The process of converting human text into structured data for a machine to understand is Natural Language Understanding (NLU). The process of converting structured data back into the human text for a user to understand is Natural Language Generation (NLG).
NLP employs both these processes regularly to enable Conversational AI to interact with a human successfully.
When a user asks the Conversational AI chatbot a question, in response, the chatbot first recognizes the intents and entities.
Intent refers to what the user is trying to accomplish. It can be a single verb and noun combination, or a complex series of patterns that cover many possibilities in a single phrase. AI’s goal then is to match a user’s intent to a predefined task or question.
Entities refer to the elements that define and shape what is needed to complete the task or find the right answer, such as dates, times, locations, numbers, etc. Entity recognition refers to the AI’s ability to extract all the relevant information needed to accurately fulfill the user’s intent.
What is Machine Learning?
Machine learning is a form of the training model that allows computers to recognize the combinations of words that typically indicate intent and learn and improve from experience without being explicitly programmed by a human.
Within the world of machine learning, there are two main types of learning methods.
Supervised ML refers to analyzing a training dataset and using some form of learning algorithm to make predictions, compare its output with the correct, intended outputs, and identify errors.
This is then used to modify the model accordingly — making it more accurate over time.
Unsupervised ML, on the other hand, refers to analyzing a set of data that isn’t explicitly classified or labeled, and it is typically used after the bot has been deployed for internal testing or to the field.
For Conversational AI chatbots, unsupervised ML usually involves automatically expanding a bot’s language model by adding all successfully identified utterances to its model.
Conversational AI can empower customers to get things done faster and more efficiently.
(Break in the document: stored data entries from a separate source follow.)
-- ==== Sys2Proof/Machine/Bytes.lean ====
section
/-! DEFINITION. Byte strings and big-endian numbers (R8, R9, R41): the one place where byte order is decided. -/

namespace Sys2Proof

/-- `s[a:b]` of R8. -/
def slice (s : Bytes) (a b : Nat) : Bytes := (s.drop a).take (b - a)

/-- The `n`-byte big-endian encoding of `v`, byte 0 most significant (R9). -/
def beBytes : Nat → Nat → Bytes
  | 0, _ => []
  | n + 1, v => beBytes n (v / 256) ++ [BitVec.ofNat 8 v]

/-- The number whose big-endian encoding is `s` (R9). -/
def beNat (s : Bytes) : Nat := s.foldl (fun acc b => acc * 256 + b.toNat) 0

/-- `be16` of R9. -/
def be16 (v : Half) : Bytes := beBytes 2 v.toNat

/-- `be32` of R9. -/
def be32 (v : Word) : Bytes := beBytes 4 v.toNat

/-- The 16 bytes of a 16-byte value, in the packing of R41. -/
def be128 (v : Block) : Bytes := beBytes 16 v.toNat

/-- `rd16(s, o)` of R9. -/
def rd16 (s : Bytes) (o : Nat) : Half := BitVec.ofNat 16 (beNat (slice s o (o + 2)))

/-- `rd32(s, o)` of R9. -/
def rd32 (s : Bytes) (o : Nat) : Word := BitVec.ofNat 32 (beNat (slice s o (o + 4)))

/-- The 16-byte value at `s[o:o+16]`. -/
def rd128 (s : Bytes) (o : Nat) : Block := BitVec.ofNat 128 (beNat (slice s o (o + 16)))

/-- Word `k` of a 16-byte register: `Xk` = rd32(s, 4k) (R41). -/
def wordOf (x : Block) (k : Nat) : Word := rd32 (be128 x) (4 * k)

/-- The string of `n` pieces of `k` bytes that `s` begins with. -/
def pieces (k : Nat) : Nat → Bytes → List Bytes
  | 0, _ => []
  | n + 1, s => s.take k :: pieces k n (s.drop k)

end Sys2Proof
end

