-- ==== Sys2Proof/Machine/Hardware.lean ====
section
/-! DEFINITION. The parameters of this hardware: the last column of the table of R5. -/

namespace Sys2Proof.Machine

/-- The parameters of this hardware (R5; logs 6, 7, 8). -/
def hw : Params where
  base := Config.basePage * 65536
  bufBytes := Config.bufBytes
  irqLine := Config.irqLine
  hdrRsvd := Config.hdrRsvd
  padCheck := Config.padCheck
  digest := md5
  enc := aes128Enc
  dec := aes128Dec

end Sys2Proof.Machine
end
Bots and IVAs can collect, modify, and post information to systems of record, request reports from backend systems, retrieve pertinent information, alert humans, and more.
Thanks to the prevalence of cloud computing and API libraries’ availability, they can now also unify disparate systems by enabling interplay between underlying technologies.
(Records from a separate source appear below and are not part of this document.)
-- ==== Sys2Proof/Machine/Events.lean ====
section
/-! DEFINITION. Which event happens next and what it does, but for the command that a completion runs (R331, R334).
The events to come are plain data in the state, so a claim about every state covers every order of events (log 1). -/

namespace Sys2Proof.Machine

/-- The outcome of taking the next event: the block has changed, or the engine is to complete the command in flight. -/
inductive Turn
  | done (s : State)
  | run (s : State)
deriving DecidableEq, Repr

/-- The engine's move: enabled only while BUSY = 1 (R331); otherwise nothing happens (log 2). -/
def State.engineTurn (s : State) : Turn := if s.busy then .run s else .done s

/-- The next event of the list (R331).  When the list has run out the host does nothing more: the command in flight,
if there is one, completes (R334); otherwise nothing happens (log 1). -/
def nextTurn (p : Params) (s : State) : Turn :=
  match s.events with
  | [] => s.engineTurn
  | .complete :: rest => (s.setEvents rest).engineTurn
  | .reset :: rest => .done (s.setEvents rest).resetBlock
  | .read off size :: rest => .done ((s.setEvents rest).addReply (busRead p s off size))
  | .write off size d :: rest => .done (((busWrite p s off size d).1.setEvents rest).addReply (busWrite p s off size d).2)

end Sys2Proof.Machine
end

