-- ==== Sys2Proof/Machine/Core.lean ====
section
/-! DEFINITION. The machine as the host's interface takes it. -/

def Sys2Proof.core : Host.Core :=
  { State := Sys2Proof.Machine.State
    Fault := Sys2Proof.Machine.Fault
    Refusal := Sys2Proof.Machine.Refusal
    step := Sys2Proof.Machine.step
    reset := Sys2Proof.Machine.State.reset }
end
Human language consists of many complex rules and nuances, including multiple word meanings, interruptions, slang, clarifications, and more — all of which can fundamentally change the meaning and importance of a user utterance.
To account for this, conversational AI provides several capabilities that allow you to go beyond predefined and linear resolution paths:
Dialog turn management
Conversations often consist of many twists and turns. Conversational AI enables developers to craft fluid, complex, and dynamic dialogs. Examples include pausing, starting, and resuming tasks, processing multiple intents in a single utterance, and amending entities in a conversation.
Having contextual knowledge means that when a customer asks a follow-up question, Conversational AI already knows what the customer is talking about rather than needing to ask previously provided information all over again.
The best Conversational AI has a memory so that users do not have to repeat themselves and can speak and reason with the bot like you would with a real person.
Emotion and tone can significantly change a word’s meaning. Conversational AI allows bots to identify key triggers, including connotation and word placement, that signal an emotion’s type and intensity. This can assess user inputs, trigger custom flows, bring in human agents, and steer conversations.
Modern business is global. Conversational AI supports nearly every major language, allowing you to expand into new markets more and serve more customers.
It means you can work with your choice of language when defining intents, entities, training data, and more.